■ WORK ORDER
Only the lines below from the one containing "(s.push f).interps = s.interps := rfl" to the one containing "another phase -/" should be repeated, both included and unchanged.

==================================================

-- ==== Sys2Proof/Machine/Dispatch.lean ====
section
/-! DEFINITION. What each instruction does (30_encoding.md R101): one arm per instruction, one call of its meaning. -/

namespace Sys2Proof.Machine

/-- The effect of one instruction on the machine whose running invocation stands at it. -/
def exec (i : Instr) (s : State) : Host.Outcome State Fault Refusal :=
  match i with
  | .attack note => Sys2Proof.Machine.execAttack note s
  | .release => Sys2Proof.Machine.execRelease s
  | .mute => Sys2Proof.Machine.execMute s
  | .arpeggio speed offsets => Sys2Proof.Machine.execArpeggio speed offsets s
  | .volume value => Sys2Proof.Machine.execVolume value s
  | .panning value => Sys2Proof.Machine.execPanning value s
  | .pitch value => Sys2Proof.Machine.execPitch value s
  | .dutycycle value => Sys2Proof.Machine.execDutycycle value s
  | .phasewrap value => Sys2Proof.Machine.execPhasewrap value s
  | .mastervolume value => Sys2Proof.Machine.execMastervolume value s
  | .instrument index => Sys2Proof.Machine.execInstrument index s
  | .waveform operand => Sys2Proof.Machine.execWaveform operand s
  | .attackticks ticks => Sys2Proof.Machine.execAttackticks ticks s
  | .releaseticks ticks => Sys2Proof.Machine.execReleaseticks ticks s
  | .muteticks ticks => Sys2Proof.Machine.execMuteticks ticks s
  | .step ticks => Sys2Proof.Machine.execStep ticks s
  | .stepticks => Sys2Proof.Machine.execStepticks s
  | .call address => Sys2Proof.Machine.execCall address s
  | .ret => Sys2Proof.Machine.execRet s
  | .jump address => Sys2Proof.Machine.execJump address s
  | .group number => Sys2Proof.Machine.execGroup number s
  | .endTrack => Sys2Proof.Machine.execEndTrack s

end Sys2Proof.Machine
end

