-- ==== Sys2Proof/Laws/State.lean ====
section
/-! SUPPORT. What each update of the machine leaves in each field, one lemma per field and update. -/

namespace Sys2Proof.Machine

/-! ## One event on an output port -/

@[simp] theorem State.emit_cfg (s : State) (e : Event) : (s.emit e).cfg = s.cfg := rfl
@[simp] theorem State.emit_ctx (s : State) (e : Event) : (s.emit e).ctx = s.ctx := rfl
@[simp] theorem State.emit_interps (s : State) (e : Event) : (s.emit e).interps = s.interps := rfl
@[simp] theorem State.emit_ctl (s : State) (e : Event) : (s.emit e).ctl = s.ctl := rfl
@[simp] theorem State.emit_env (s : State) (e : Event) : (s.emit e).env = s.env := rfl
@[simp] theorem State.emit_out (s : State) (e : Event) : (s.emit e).out = s.out ++ [e] := rfl
@[simp] theorem State.emit_cur (s : State) (e : Event) : (s.emit e).cur = s.cur := rfl
@[simp] theorem State.emit_interp (s : State) (e : Event) (u : Track) : (s.emit e).interp u = s.interp u := rfl
@[simp] theorem State.emit_it (s : State) (e : Event) : (s.emit e).it = s.it := rfl

@[simp] theorem State.sink_cfg (s : State) (k : SinkKind) (w : Word) : (s.sink k w).cfg = s.cfg := rfl
@[simp] theorem State.sink_ctx (s : State) (k : SinkKind) (w : Word) : (s.sink k w).ctx = s.ctx := rfl
@[simp] theorem State.sink_interps (s : State) (k : SinkKind) (w : Word) : (s.sink k w).interps = s.interps := rfl
@[simp] theorem State.sink_ctl (s : State) (k : SinkKind) (w : Word) : (s.sink k w).ctl = s.ctl := rfl
@[simp] theorem State.sink_env (s : State) (k : SinkKind) (w : Word) : (s.sink k w).env = s.env := rfl
@[simp] theorem State.sink_out (s : State) (k : SinkKind) (w : Word) :
    (s.sink k w).out = s.out ++ [.sink s.cur k w] := rfl
@[simp] theorem State.sink_cur (s : State) (k : SinkKind) (w : Word) : (s.sink k w).cur = s.cur := rfl
@[simp] theorem State.sink_interp (s : State) (k : SinkKind) (w : Word) (u : Track) :
    (s.sink k w).interp u = s.interp u := rfl
@[simp] theorem State.sink_it (s : State) (k : SinkKind) (w : Word) : (s.sink k w).it = s.it := rfl

/-! ## One interpreter instance written -/

@[simp] theorem State.setInterp_cfg (s : State) (t : Track) (i : Interp) : (s.setInterp t i).cfg = s.cfg := rfl
@[simp] theorem State.setInterp_ctx (s : State) (t : Track) (i : Interp) : (s.setInterp t i).ctx = s.ctx := rfl
@[simp] theorem State.setInterp_ctl (s : State) (t : Track) (i : Interp) : (s.setInterp t i).ctl = s.ctl := rfl
@[simp] theorem State.setInterp_env (s : State) (t : Track) (i : Interp) : (s.setInterp t i).env = s.env := rfl
@[simp] theorem State.setInterp_out (s : State) (t : Track) (i : Interp) : (s.setInterp t i).out = s.out := rfl
@[simp] theorem State.setInterp_cur (s : State) (t : Track) (i : Interp) : (s.setInterp t i).cur = s.cur := rfl

@[simp] theorem State.updIt_cfg (s : State) (f : Interp → Interp) : (s.updIt f).cfg = s.cfg := rfl
@[simp] theorem State.updIt_ctx (s : State) (f : Interp → Interp) : (s.updIt f).ctx = s.ctx := rfl
@[simp] theorem State.updIt_ctl (s : State) (f : Interp → Interp) : (s.updIt f).ctl = s.ctl := rfl
@[simp] theorem State.updIt_env (s : State) (f : Interp → Interp) : (s.updIt f).env = s.env := rfl
@[simp] theorem State.updIt_out (s : State) (f : Interp → Interp) : (s.updIt f).out = s.out := rfl
@[simp] theorem State.updIt_cur (s : State) (f : Interp → Interp) : (s.updIt f).cur = s.cur := rfl

/-! ## The Context changed -/

@[simp] theorem State.updCtx_cfg (s : State) (f : Context → Context) : (s.updCtx f).cfg = s.cfg := rfl
@[simp] theorem State.updCtx_ctx (s : State) (f : Context → Context) : (s.updCtx f).ctx = f s.ctx := rfl
@[simp] theorem State.updCtx_interps (s : State) (f : Context → Context) : (s.updCtx f).interps = s.interps := rfl
@[simp] theorem State.updCtx_ctl (s : State) (f : Context → Context) : (s.updCtx f).ctl = s.ctl := rfl
@[simp] theorem State.updCtx_env (s : State) (f : Context → Context) : (s.updCtx f).env = s.env := rfl
@[simp] theorem State.updCtx_out (s : State) (f : Context → Context) : (s.updCtx f).out = s.out := rfl
@[simp] theorem State.updCtx_cur (s : State) (f : Context → Context) : (s.updCtx f).cur = s.cur := rfl
@[simp] theorem State.updCtx_interp (s : State) (f : Context → Context) (u : Track) :
    (s.updCtx f).interp u = s.interp u := rfl

@[simp] theorem State.setIngen_cfg (s : State) (b : Bool) : (s.setIngen b).cfg = s.cfg := rfl
@[simp] theorem State.setIngen_interps (s : State) (b : Bool) : (s.setIngen b).interps = s.interps := rfl
@[simp] theorem State.setIngen_ctl (s : State) (b : Bool) : (s.setIngen b).ctl = s.ctl := rfl
@[simp] theorem State.setIngen_env (s : State) (b : Bool) : (s.setIngen b).env = s.env := rfl
@[simp] theorem State.setIngen_out (s : State) (b : Bool) : (s.setIngen b).out = s.out := rfl
@[simp] theorem State.setIngen_flags (s : State) (b : Bool) :
    (s.setIngen b).ctx.flags = { s.ctx.flags with ingen := b } := rfl

/-! ## An activation started -/

@[simp] theorem State.push_cfg (s : State) (f : Frame) : (s.push f).cfg = s.cfg := rfl
@[simp] theorem State.push_ctx (s : State) (f : Frame) : (s.push f).ctx = s.ctx := rfl
@[simp] theorem State.push_interps (s : State) (f : Frame) : (s.push f).interps = s.interps := rfl
@[simp] theorem State.push_ctl (s : State) (f : Frame) : (s.push f).ctl = f :: s.ctl := rfl
@[simp] theorem State.push_env (s : State) (f : Frame) : (s.push f).env = s.env := rfl
@[simp] theorem State.push_out (s : State) (f : Frame) : (s.push f).out = s.out := rfl
@[simp] theorem State.push_interp (s : State) (f : Frame) (u : Track) : (s.push f).interp u = s.interp u := rfl

/-! ## The running invocation at another phase -/

@[simp] theorem State.setPhase_cfg (s : State) (p : Phase) : (s.setPhase p).cfg = s.cfg := by
  unfold State.setPhase; split <;> rfl
@[simp] theorem State.setPhase_ctx (s : State) (p : Phase) : (s.setPhase p).ctx = s.ctx := by
  unfold State.setPhase; split <;> rfl
@[simp] theorem State.setPhase_interps (s : State) (p : Phase) : (s.setPhase p).interps = s.interps := by
  unfold State.setPhase; split <;> rfl
@[simp] theorem State.setPhase_env (s : State) (p : Phase) : (s.setPhase p).env = s.env := by
  unfold State.setPhase; split <;> rfl
@[simp] theorem State.setPhase_out (s : State) (p : Phase) : (s.setPhase p).out = s.out := by
  unfold State.setPhase; split <;> rfl
@[simp] theorem State.setPhase_interp (s : State) (p : Phase) (u : Track) : (s.setPhase p).interp u = s.interp u := by
  unfold State.setPhase; split <;> rfl
@[simp] theorem State.setPhase_cur (s : State) (p : Phase) : (s.setPhase p).cur = s.cur := by
  obtain ⟨cfg, ctx, interps, ctl, env, out⟩ := s
  cases ctl with
  | nil => rfl
  | cons f rest => cases f <;> rfl
@[simp] theorem State.setPhase_it (s : State) (p : Phase) : (s.setPhase p).it = s.it := by
  simp [State.it]

/-- The phase written, where an invocation is running. -/
theorem State.setPhase_ctl_of_invoke {s : State} {t : Track} {q : Phase} {rest : List Frame} (p : Phase)
    (h : s.ctl = .invoke t q :: rest) : (s.setPhase p).ctl = .invoke t p :: rest := by
  simp [State.setPhase, h]

/-- The running track, where an invocation is running. -/
theorem State.cur_of_invoke {s : State} {t : Track} {q : Phase} {rest : List Frame}
    (h : s.ctl = .invoke t q :: rest) : s.cur = t := by
  simp [State.cur, h]

end Sys2Proof.Machine
end

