-- ==== Sys2Proof/Laws/Commands.lean ====
section
/-! SUPPORT. What the host commands, the deferred commands and the drain of a queue do to each part of the machine. -/

namespace Sys2Proof.Machine

/-! ## Answers and allocations -/

@[simp] theorem State.reply_cfg (s : State) (r : Reply) : (s.reply r).cfg = s.cfg := rfl
@[simp] theorem State.reply_ctx (s : State) (r : Reply) : (s.reply r).ctx = s.ctx := rfl
@[simp] theorem State.reply_interps (s : State) (r : Reply) : (s.reply r).interps = s.interps := rfl
@[simp] theorem State.reply_ctl (s : State) (r : Reply) : (s.reply r).ctl = s.ctl := rfl
@[simp] theorem State.reply_env (s : State) (r : Reply) : (s.reply r).env = s.env := rfl
@[simp] theorem State.reply_out (s : State) (r : Reply) : (s.reply r).out = s.out ++ [.reply r] := rfl
@[simp] theorem State.reply_interp (s : State) (r : Reply) (t : Track) : (s.reply r).interp t = s.interp t := rfl

@[simp] theorem State.refuse_cfg (s : State) (e : ErrCode) : (s.refuse e).cfg = s.cfg := rfl
@[simp] theorem State.refuse_ctx (s : State) (e : ErrCode) : (s.refuse e).ctx = s.ctx := rfl
@[simp] theorem State.refuse_interps (s : State) (e : ErrCode) : (s.refuse e).interps = s.interps := rfl
@[simp] theorem State.refuse_ctl (s : State) (e : ErrCode) : (s.refuse e).ctl = s.ctl := rfl
@[simp] theorem State.refuse_env (s : State) (e : ErrCode) : (s.refuse e).env = s.env := rfl
@[simp] theorem State.refuse_out (s : State) (e : ErrCode) : (s.refuse e).out = s.out ++ [.reply (.error e)] := rfl
@[simp] theorem State.refuse_interp (s : State) (e : ErrCode) (t : Track) : (s.refuse e).interp t = s.interp t := rfl

/-- An allocation reads one answer of the environment and changes nothing else (60_exceptions.md R279). -/
theorem State.allocate_rest (s : State) (room : Bool) :
    (s.allocate room).2.cfg = s.cfg ∧ (s.allocate room).2.ctx = s.ctx ∧ (s.allocate room).2.interps = s.interps
    ∧ (s.allocate room).2.ctl = s.ctl ∧ (s.allocate room).2.out = s.out := by
  unfold State.allocate
  split
  · split <;> exact ⟨rfl, rfl, rfl, rfl, rfl⟩
  · exact ⟨rfl, rfl, rfl, rfl, rfl⟩

@[simp] theorem State.allocate_cfg (s : State) (room : Bool) : (s.allocate room).2.cfg = s.cfg := (s.allocate_rest room).1
@[simp] theorem State.allocate_ctx (s : State) (room : Bool) : (s.allocate room).2.ctx = s.ctx := (s.allocate_rest room).2.1
@[simp] theorem State.allocate_interps (s : State) (room : Bool) : (s.allocate room).2.interps = s.interps :=
  (s.allocate_rest room).2.2.1
@[simp] theorem State.allocate_ctl (s : State) (room : Bool) : (s.allocate room).2.ctl = s.ctl :=
  (s.allocate_rest room).2.2.2.1
@[simp] theorem State.allocate_out (s : State) (room : Bool) : (s.allocate room).2.out = s.out :=
  (s.allocate_rest room).2.2.2.2

/-- With nothing on the environment's tape and room in the lists an allocation succeeds. -/
theorem State.allocate_room {s : State} (h : s.env.allocs = []) : s.allocate true = (true, s) := by
  simp [State.allocate, h]

/-- An allocation as one answer and a machine that differs in its inputs only. -/
theorem State.allocate_eq (s : State) (room : Bool) : ∃ b e, s.allocate room = (b, { s with env := e }) := by
  unfold State.allocate
  split
  · split
    · exact ⟨_, s.env, rfl⟩
    · exact ⟨_, _, rfl⟩
  · exact ⟨_, s.env, rfl⟩

/-- What an allocation's outcome leaves, given as the equation a case split produces. -/
theorem State.allocate_of {s u : State} {room b : Bool} (h : s.allocate room = (b, u)) :
    u.cfg = s.cfg ∧ u.ctx = s.ctx ∧ u.interps = s.interps ∧ u.ctl = s.ctl ∧ u.out = s.out := by
  have := s.allocate_rest room
  rwa [h] at this

/-! ## Resets (70_reset_and_hazards.md R301, R303) -/

@[simp] theorem State.interpReset_cfg (s : State) (t : Track) : (s.interpReset t).cfg = s.cfg := rfl
@[simp] theorem State.interpReset_ctx (s : State) (t : Track) : (s.interpReset t).ctx = s.ctx := rfl
@[simp] theorem State.interpReset_ctl (s : State) (t : Track) : (s.interpReset t).ctl = s.ctl := rfl
@[simp] theorem State.interpReset_env (s : State) (t : Track) : (s.interpReset t).env = s.env := rfl
@[simp] theorem State.interpReset_out (s : State) (t : Track) : (s.interpReset t).out = s.out := rfl

/-- What interpreter reset of a track leaves in every instance (R301). -/
theorem State.interpReset_interp (s : State) (t u : Track) :
    (s.interpReset t).interp u = if u = t then Interp.fresh s.cfg (s.interp u).bind else s.interp u := by
  unfold State.interpReset
  rw [State.setInterp_interp]
  split
  · next h => rw [h]
  · rfl

/-- The resets of a list of ports touch nothing but the instances. -/
theorem foldl_interpReset_rest (ps : List Port) (s : State) :
    (ps.foldl (fun s p => s.interpReset p.track) s).cfg = s.cfg ∧ (ps.foldl (fun s p => s.interpReset p.track) s).ctx = s.ctx
    ∧ (ps.foldl (fun s p => s.interpReset p.track) s).ctl = s.ctl ∧ (ps.foldl (fun s p => s.interpReset p.track) s).env = s.env
    ∧ (ps.foldl (fun s p => s.interpReset p.track) s).out = s.out := by
  induction ps generalizing s with
  | nil => exact ⟨rfl, rfl, rfl, rfl, rfl⟩
  | cons p ps ih => simpa using ih (s.interpReset p.track)

/-- The resets of a list of ports: every track with a port is reset, every other instance is as before. -/
theorem foldl_interpReset_interp (ps : List Port) (s : State) (t : Track) :
    (ps.foldl (fun s p => s.interpReset p.track) s).interp t =
      if t ∈ ps.map (·.track) then Interp.fresh s.cfg (s.interp t).bind else s.interp t := by
  induction ps generalizing s with
  | nil => simp
  | cons p ps ih =>
    simp only [List.foldl_cons, ih, List.map_cons, List.mem_cons, State.interpReset_cfg, State.interpReset_interp]
    by_cases h : t = p.track
    · simp [h, Interp.fresh]
    · simp [h]

@[simp] theorem State.contextReset_cfg (s : State) : s.contextReset.cfg = s.cfg := (foldl_interpReset_rest _ _).1
@[simp] theorem State.contextReset_ctx (s : State) : s.contextReset.ctx = s.ctx.resetSeq := by
  simp [State.contextReset, (foldl_interpReset_rest _ _).2.1]
@[simp] theorem State.contextReset_ctl (s : State) : s.contextReset.ctl = s.ctl := (foldl_interpReset_rest _ _).2.2.1
@[simp] theorem State.contextReset_env (s : State) : s.contextReset.env = s.env := (foldl_interpReset_rest _ _).2.2.2.1
@[simp] theorem State.contextReset_out (s : State) : s.contextReset.out = s.out := (foldl_interpReset_rest _ _).2.2.2.2

/-- What a Context reset leaves in every instance (R303 step 4). -/
theorem State.contextReset_interp (s : State) (t : Track) :
    s.contextReset.interp t =
      if t ∈ s.ctx.tracks.map (·.track) then Interp.fresh s.cfg (s.interp t).bind else s.interp t :=
  foldl_interpReset_interp _ _ _

/-! ## Deferred commands (47_clock_divider.md R233) -/

/-- A deferred command changes the Context and reads the allocation tape, and nothing else. -/
theorem State.applyDeferred_rest (g : GroupNo) (s : State) (q : Deferred) :
    (State.applyDeferred g s q).cfg = s.cfg ∧ (State.applyDeferred g s q).interps = s.interps
    ∧ (State.applyDeferred g s q).ctl = s.ctl ∧ (State.applyDeferred g s q).out = s.out := by
  unfold State.applyDeferred
  cases q with
  | attach id divisor tag =>
    dsimp only
    split
    · exact ⟨rfl, rfl, rfl, rfl⟩
    · next grp _ =>
      split
      · exact ⟨rfl, rfl, rfl, rfl⟩
      · have h := s.allocate_rest (belowCap s.cfg.capDividers grp.list.length)
        split <;> (next he => rw [he] at h; obtain ⟨h1, -, h3, h4, h5⟩ := h; exact ⟨h1, h3, h4, h5⟩)
  | detach id =>
    dsimp only
    split
    · exact ⟨rfl, rfl, rfl, rfl⟩
    · split <;> exact ⟨rfl, rfl, rfl, rfl⟩
  | setDivisor id divisor =>
    dsimp only
    split
    · exact ⟨rfl, rfl, rfl, rfl⟩
    · split <;> exact ⟨rfl, rfl, rfl, rfl⟩

/-- The drain of a queue changes the Context and reads the allocation tape, and nothing else. -/
theorem State.drainQueue_rest (g : GroupNo) (s : State) :
    (s.drainQueue g).cfg = s.cfg ∧ (s.drainQueue g).interps = s.interps ∧ (s.drainQueue g).ctl = s.ctl
    ∧ (s.drainQueue g).out = s.out := by
  unfold State.drainQueue
  split
  · exact ⟨rfl, rfl, rfl, rfl⟩
  · next grp hg =>
    clear hg
    simp only [State.updCtx_cfg, State.updCtx_interps, State.updCtx_ctl, State.updCtx_out]
    generalize grp.queue = qs
    induction qs generalizing s with
    | nil => exact ⟨rfl, rfl, rfl, rfl⟩
    | cons q qs ih =>
      obtain ⟨h1, h2, h3, h4⟩ := s.applyDeferred_rest g q
      have := ih (State.applyDeferred g s q)
      rwa [h1, h2, h3, h4] at this

/-! ## One host command -/

/-- A command whose checks fail only answers; every other is one of the commands (47_clock_divider.md R255, R256). -/
theorem runCommand_cases (c : Command) (s : State) :
    ((c.allowedIn s.ctx.state = false ∨ (s.ctx.flags.ingen = true ∧ c.allowedInGen = false))
      ∧ runCommand c s = s.refuse .invalidValue)
    ∨ (c.allowedIn s.ctx.state = true ∧ (s.ctx.flags.ingen = true → c.allowedInGen = true)) := by
  unfold runCommand
  cases h1 : c.allowedIn s.ctx.state <;> cases h2 : s.ctx.flags.ingen <;> cases h3 : c.allowedInGen <;> simp

/-- A command that names neither a binding nor a reset leaves every instance as it is; none writes a parameter. -/
theorem runCommand_keeps (c : Command) (s : State) :
    (runCommand c s).cfg = s.cfg
    ∧ ((∀ t p i w, c ≠ .trackBind t p i w) → (∀ t, c ≠ .trackReset t) → c ≠ .reset → (runCommand c s).interps = s.interps) := by
  unfold runCommand
  split
  · exact ⟨rfl, fun _ _ _ => rfl⟩
  · cases c with
    | trackBind t p i w =>
      refine ⟨?_, fun h => absurd rfl (h t p i w)⟩
      simp only [cmdTrackBind]; split <;> rfl
    | trackReset t =>
      refine ⟨?_, fun _ h => absurd rfl (h t)⟩
      simp only [cmdTrackReset]; split <;> rfl
    | reset => exact ⟨by simp [cmdReset], fun _ _ h => absurd rfl h⟩
    | _ =>
      refine (fun h => ⟨h.1, fun _ _ _ => h.2⟩ : _ ∧ _ → _) ?_
      simp only [cmdInit, cmdDispose, cmdTrackAttach, cmdTrackDetach, cmdTrackStatus, cmdClockAttach, cmdClockDetach,
        cmdDividerAttach, cmdDividerDetach, cmdDividerSetDivisor, cmdUnitAttach, cmdUnitDetach, cmdGetAttr, cmdSetAttr,
        cmdGenerate, cmdGenerateToTime, State.attrOr]
      repeat' split
      all_goals first
        | exact ⟨rfl, rfl⟩
        | (have h := State.allocate_of (by assumption); exact ⟨h.1, h.2.2.1⟩)

/-- What a command leaves in every instance: what was there, or the reset values, with the bindings kept but for a TrackBind of the track. -/
theorem runCommand_interp (c : Command) (s : State) (t : Track) :
    (runCommand c s).interp t = s.interp t
    ∨ (runCommand c s).interp t = Interp.fresh s.cfg (s.interp t).bind
    ∨ ∃ p i w, c = .trackBind t p i w ∧ (runCommand c s).interp t = Interp.fresh s.cfg (bindingsOf p i w) := by
  by_cases hb : ∀ u p i w, c ≠ .trackBind u p i w
  · by_cases hr : ∀ u, c ≠ .trackReset u
    · by_cases hx : c = .reset
      · subst hx
        rcases runCommand_cases .reset s with ⟨-, h⟩ | ⟨h1, h2⟩
        · left; rw [h]; rfl
        · have : runCommand .reset s = cmdReset s := by
            unfold runCommand; rw [h1]; cases hi : s.ctx.flags.ingen <;> simp_all
          rw [this, cmdReset, State.reply_interp, State.contextReset_interp]
          split
          · exact .inr (.inl rfl)
          · exact .inl rfl
      · obtain ⟨h1, h2⟩ := runCommand_keeps c s
        left; unfold State.interp; rw [h1, h2 hb hr hx]
    · push Not at hr
      obtain ⟨u, rfl⟩ := hr
      unfold runCommand
      split
      · exact .inl rfl
      · simp only [cmdTrackReset]
        split
        · show (s.interpReset u).interp t = _ ∨ _
          rw [State.interpReset_interp]
          split
          · right; left; show (s.interpReset u).interp t = _; rw [State.interpReset_interp, if_pos (by assumption)]
          · exact .inl rfl
        · exact .inl rfl
  · push Not at hb
    obtain ⟨u, p, i, w, rfl⟩ := hb
    unfold runCommand
    split
    · exact .inl rfl
    · simp only [cmdTrackBind]
      split
      · by_cases h : t = u
        · subst h; right; right; exact ⟨p, i, w, rfl, by simp⟩
        · left; rw [State.reply_interp, State.setInterp_interp_other _ h]
      · exact .inl rfl

/-- A rendering command starts its activation and writes INGEN only; every other leaves the thread of control as it is. -/
theorem runCommand_ctl (c : Command) (s : State) :
    (runCommand c s).ctl = s.ctl
    ∨ (∃ n, (runCommand c s).ctl = .core n 0 .head :: .generate n :: s.ctl)
    ∨ ∃ e cap, (runCommand c s).ctl = .toTime e cap 0 :: s.ctl := by
  unfold runCommand
  split
  · exact .inl rfl
  · cases c with
    | generate n => simp only [cmdGenerate]; split <;> [exact .inr (.inl ⟨_, rfl⟩); exact .inl rfl]
    | generateToTime e cap => simp only [cmdGenerateToTime]; split <;> [exact .inr (.inr ⟨_, _, rfl⟩); exact .inl rfl]
    | _ =>
      left
      simp only [cmdInit, cmdReset, cmdDispose, cmdTrackBind, cmdTrackAttach, cmdTrackDetach, cmdTrackReset, cmdTrackStatus,
        cmdClockAttach, cmdClockDetach, cmdDividerAttach, cmdDividerDetach, cmdDividerSetDivisor, cmdUnitAttach, cmdUnitDetach,
        cmdGetAttr, cmdSetAttr, State.attrOr]
      repeat' split
      all_goals first
        | rfl
        | exact State.contextReset_ctl s
        | (have h := State.allocate_of (by assumption); exact h.2.2.2.1)

end Sys2Proof.Machine
end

==================================================

■ PROBLEM SOLUTION
@[simp] theorem State.push_interps (s : State) (f : Frame) : (s.push f).interps = s.interps := rfl
@[simp] theorem State.push_ctl (s : State) (f : Frame) : (s.push f).ctl = f :: s.ctl := rfl
@[simp] theorem State.push_env (s : State) (f : Frame) : (s.push f).env = s.env := rfl
@[simp] theorem State.push_out (s : State) (f : Frame) : (s.push f).out = s.out := rfl
@[simp] theorem State.push_interp (s : State) (f : Frame) (u : Track) : (s.push f).interp u = s.interp u := rfl

/-! ## The running invocation at another phase -/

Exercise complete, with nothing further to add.